*** Opening GIVEN DATA ***
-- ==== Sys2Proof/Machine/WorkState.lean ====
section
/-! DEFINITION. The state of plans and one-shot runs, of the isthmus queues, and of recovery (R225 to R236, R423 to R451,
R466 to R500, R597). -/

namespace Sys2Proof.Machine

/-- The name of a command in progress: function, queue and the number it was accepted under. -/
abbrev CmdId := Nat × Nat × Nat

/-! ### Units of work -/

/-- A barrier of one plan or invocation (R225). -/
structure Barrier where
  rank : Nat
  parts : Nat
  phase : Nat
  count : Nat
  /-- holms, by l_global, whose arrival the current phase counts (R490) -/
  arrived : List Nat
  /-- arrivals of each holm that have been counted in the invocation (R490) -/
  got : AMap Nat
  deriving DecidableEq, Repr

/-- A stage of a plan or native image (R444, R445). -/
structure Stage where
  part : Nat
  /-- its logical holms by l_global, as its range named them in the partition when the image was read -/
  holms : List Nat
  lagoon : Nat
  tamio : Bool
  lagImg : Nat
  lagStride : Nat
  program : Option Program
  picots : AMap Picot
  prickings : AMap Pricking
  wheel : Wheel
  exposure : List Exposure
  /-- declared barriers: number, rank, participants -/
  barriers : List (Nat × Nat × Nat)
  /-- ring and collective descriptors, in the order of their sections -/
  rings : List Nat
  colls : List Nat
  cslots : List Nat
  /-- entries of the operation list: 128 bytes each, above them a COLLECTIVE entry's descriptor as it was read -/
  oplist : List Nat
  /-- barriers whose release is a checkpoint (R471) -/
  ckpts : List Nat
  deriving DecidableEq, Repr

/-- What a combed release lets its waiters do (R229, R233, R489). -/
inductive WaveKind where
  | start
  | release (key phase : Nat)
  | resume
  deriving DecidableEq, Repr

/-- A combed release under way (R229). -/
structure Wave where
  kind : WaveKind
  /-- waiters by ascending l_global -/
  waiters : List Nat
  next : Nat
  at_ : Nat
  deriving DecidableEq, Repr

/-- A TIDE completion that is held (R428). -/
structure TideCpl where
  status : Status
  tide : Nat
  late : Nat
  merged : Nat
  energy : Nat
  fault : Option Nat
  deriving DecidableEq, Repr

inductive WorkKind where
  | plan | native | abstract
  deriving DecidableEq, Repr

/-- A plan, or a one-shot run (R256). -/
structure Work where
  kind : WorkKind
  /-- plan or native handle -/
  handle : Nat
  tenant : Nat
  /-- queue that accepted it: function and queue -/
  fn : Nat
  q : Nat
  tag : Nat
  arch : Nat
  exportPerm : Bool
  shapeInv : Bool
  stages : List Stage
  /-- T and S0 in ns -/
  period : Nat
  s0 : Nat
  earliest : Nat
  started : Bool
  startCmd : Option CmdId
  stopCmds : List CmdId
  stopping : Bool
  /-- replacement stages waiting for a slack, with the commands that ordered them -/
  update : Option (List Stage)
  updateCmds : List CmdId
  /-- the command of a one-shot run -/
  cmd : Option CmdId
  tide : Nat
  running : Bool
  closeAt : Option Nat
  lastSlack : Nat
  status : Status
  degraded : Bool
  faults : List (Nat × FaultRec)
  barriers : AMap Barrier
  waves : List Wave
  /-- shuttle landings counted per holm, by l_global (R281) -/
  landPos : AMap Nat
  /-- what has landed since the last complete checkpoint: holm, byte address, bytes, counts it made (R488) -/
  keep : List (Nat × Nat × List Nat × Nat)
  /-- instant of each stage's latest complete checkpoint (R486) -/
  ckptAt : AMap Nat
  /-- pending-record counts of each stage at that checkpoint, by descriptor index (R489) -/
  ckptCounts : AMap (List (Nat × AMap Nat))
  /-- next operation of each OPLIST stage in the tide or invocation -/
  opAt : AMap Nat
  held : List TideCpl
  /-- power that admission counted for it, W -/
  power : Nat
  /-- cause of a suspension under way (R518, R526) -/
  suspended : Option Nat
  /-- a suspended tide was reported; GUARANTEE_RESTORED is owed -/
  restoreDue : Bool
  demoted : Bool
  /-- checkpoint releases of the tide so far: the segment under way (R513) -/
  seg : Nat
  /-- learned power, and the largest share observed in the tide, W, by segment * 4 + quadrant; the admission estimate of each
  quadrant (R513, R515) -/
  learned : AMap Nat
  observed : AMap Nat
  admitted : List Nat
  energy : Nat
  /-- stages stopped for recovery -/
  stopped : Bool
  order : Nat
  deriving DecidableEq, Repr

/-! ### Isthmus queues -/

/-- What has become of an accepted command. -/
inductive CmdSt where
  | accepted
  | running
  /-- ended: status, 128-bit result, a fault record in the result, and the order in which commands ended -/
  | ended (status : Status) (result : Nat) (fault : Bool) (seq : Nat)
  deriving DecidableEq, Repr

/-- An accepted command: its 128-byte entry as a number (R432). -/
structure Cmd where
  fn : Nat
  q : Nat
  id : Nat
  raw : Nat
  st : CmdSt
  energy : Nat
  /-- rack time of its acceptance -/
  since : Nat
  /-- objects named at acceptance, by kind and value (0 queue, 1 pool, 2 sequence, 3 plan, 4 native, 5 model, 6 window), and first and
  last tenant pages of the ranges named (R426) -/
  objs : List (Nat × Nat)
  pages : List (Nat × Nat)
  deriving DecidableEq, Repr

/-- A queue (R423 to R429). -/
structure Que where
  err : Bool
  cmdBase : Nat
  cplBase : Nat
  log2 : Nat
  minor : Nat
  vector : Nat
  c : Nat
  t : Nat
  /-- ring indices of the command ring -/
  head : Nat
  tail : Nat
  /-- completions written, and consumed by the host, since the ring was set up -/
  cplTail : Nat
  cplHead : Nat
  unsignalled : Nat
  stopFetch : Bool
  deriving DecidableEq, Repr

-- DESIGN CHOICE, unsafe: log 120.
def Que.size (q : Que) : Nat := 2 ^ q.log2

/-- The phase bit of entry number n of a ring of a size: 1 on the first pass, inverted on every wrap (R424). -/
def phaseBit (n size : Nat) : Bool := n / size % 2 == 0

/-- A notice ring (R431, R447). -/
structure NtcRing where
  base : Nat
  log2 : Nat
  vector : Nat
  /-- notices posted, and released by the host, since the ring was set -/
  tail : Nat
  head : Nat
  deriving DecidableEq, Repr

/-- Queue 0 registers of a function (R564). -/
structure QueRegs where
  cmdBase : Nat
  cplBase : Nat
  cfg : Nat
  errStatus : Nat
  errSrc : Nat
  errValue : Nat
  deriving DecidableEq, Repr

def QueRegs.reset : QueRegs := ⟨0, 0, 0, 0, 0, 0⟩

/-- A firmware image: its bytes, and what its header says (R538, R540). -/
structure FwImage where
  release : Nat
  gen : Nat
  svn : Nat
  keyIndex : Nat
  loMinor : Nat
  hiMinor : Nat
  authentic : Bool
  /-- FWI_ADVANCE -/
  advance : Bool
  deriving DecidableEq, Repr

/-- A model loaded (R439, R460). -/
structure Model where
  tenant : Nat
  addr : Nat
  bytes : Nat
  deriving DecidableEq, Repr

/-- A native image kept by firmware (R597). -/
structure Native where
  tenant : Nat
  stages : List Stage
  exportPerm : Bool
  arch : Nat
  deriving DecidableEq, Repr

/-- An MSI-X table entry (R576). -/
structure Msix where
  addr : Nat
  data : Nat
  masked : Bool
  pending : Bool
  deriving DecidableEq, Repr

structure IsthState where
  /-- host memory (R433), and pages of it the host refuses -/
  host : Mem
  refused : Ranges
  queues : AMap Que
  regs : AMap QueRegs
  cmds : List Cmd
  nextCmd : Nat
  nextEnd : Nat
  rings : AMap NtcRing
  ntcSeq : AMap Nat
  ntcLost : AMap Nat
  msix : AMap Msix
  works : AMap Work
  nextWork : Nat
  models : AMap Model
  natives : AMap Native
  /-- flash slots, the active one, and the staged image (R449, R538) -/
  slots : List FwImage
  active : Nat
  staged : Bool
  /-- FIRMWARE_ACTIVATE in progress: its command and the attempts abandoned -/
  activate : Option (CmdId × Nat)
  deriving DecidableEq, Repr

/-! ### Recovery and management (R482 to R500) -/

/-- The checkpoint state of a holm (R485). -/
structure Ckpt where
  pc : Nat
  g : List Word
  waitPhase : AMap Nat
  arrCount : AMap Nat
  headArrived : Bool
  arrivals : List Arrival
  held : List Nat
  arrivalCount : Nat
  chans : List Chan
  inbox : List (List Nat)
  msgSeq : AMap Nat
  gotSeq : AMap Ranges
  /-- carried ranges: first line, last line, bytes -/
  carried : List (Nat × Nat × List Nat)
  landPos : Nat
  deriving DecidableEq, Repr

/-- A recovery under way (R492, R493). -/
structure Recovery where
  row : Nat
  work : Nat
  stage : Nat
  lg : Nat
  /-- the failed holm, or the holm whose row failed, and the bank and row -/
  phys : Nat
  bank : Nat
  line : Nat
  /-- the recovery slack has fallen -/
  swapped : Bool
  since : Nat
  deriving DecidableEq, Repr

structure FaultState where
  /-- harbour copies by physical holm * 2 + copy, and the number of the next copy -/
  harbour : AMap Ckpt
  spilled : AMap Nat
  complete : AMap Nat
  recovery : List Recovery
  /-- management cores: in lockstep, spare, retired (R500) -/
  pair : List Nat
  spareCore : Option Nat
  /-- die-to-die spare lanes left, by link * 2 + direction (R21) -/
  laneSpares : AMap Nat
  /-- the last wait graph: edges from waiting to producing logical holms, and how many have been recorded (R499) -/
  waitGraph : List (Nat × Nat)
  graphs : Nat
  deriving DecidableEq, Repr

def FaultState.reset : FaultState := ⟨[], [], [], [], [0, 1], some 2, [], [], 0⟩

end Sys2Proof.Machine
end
*** Closing GIVEN DATA ***
◆ THE PROBLEM: Would you print, exactly as written, every line above from the one holding "closeAt : Option Nat" through the one holding "index (R489) -/", with both included and no other lines?

◆ ANSWER TO THIS TASK:
  closeAt : Option Nat
  lastSlack : Nat
  status : Status
  degraded : Bool
  faults : List (Nat × FaultRec)
  barriers : AMap Barrier
  waves : List Wave
  /-- shuttle landings counted per holm, by l_global (R281) -/
  landPos : AMap Nat
  /-- what has landed since the last complete checkpoint: holm, byte address, bytes, counts it made (R488) -/
  keep : List (Nat × Nat × List Nat × Nat)
  /-- instant of each stage's latest complete checkpoint (R486) -/
  ckptAt : AMap Nat
  /-- pending-record counts of each stage at that checkpoint, by descriptor index (R489) -/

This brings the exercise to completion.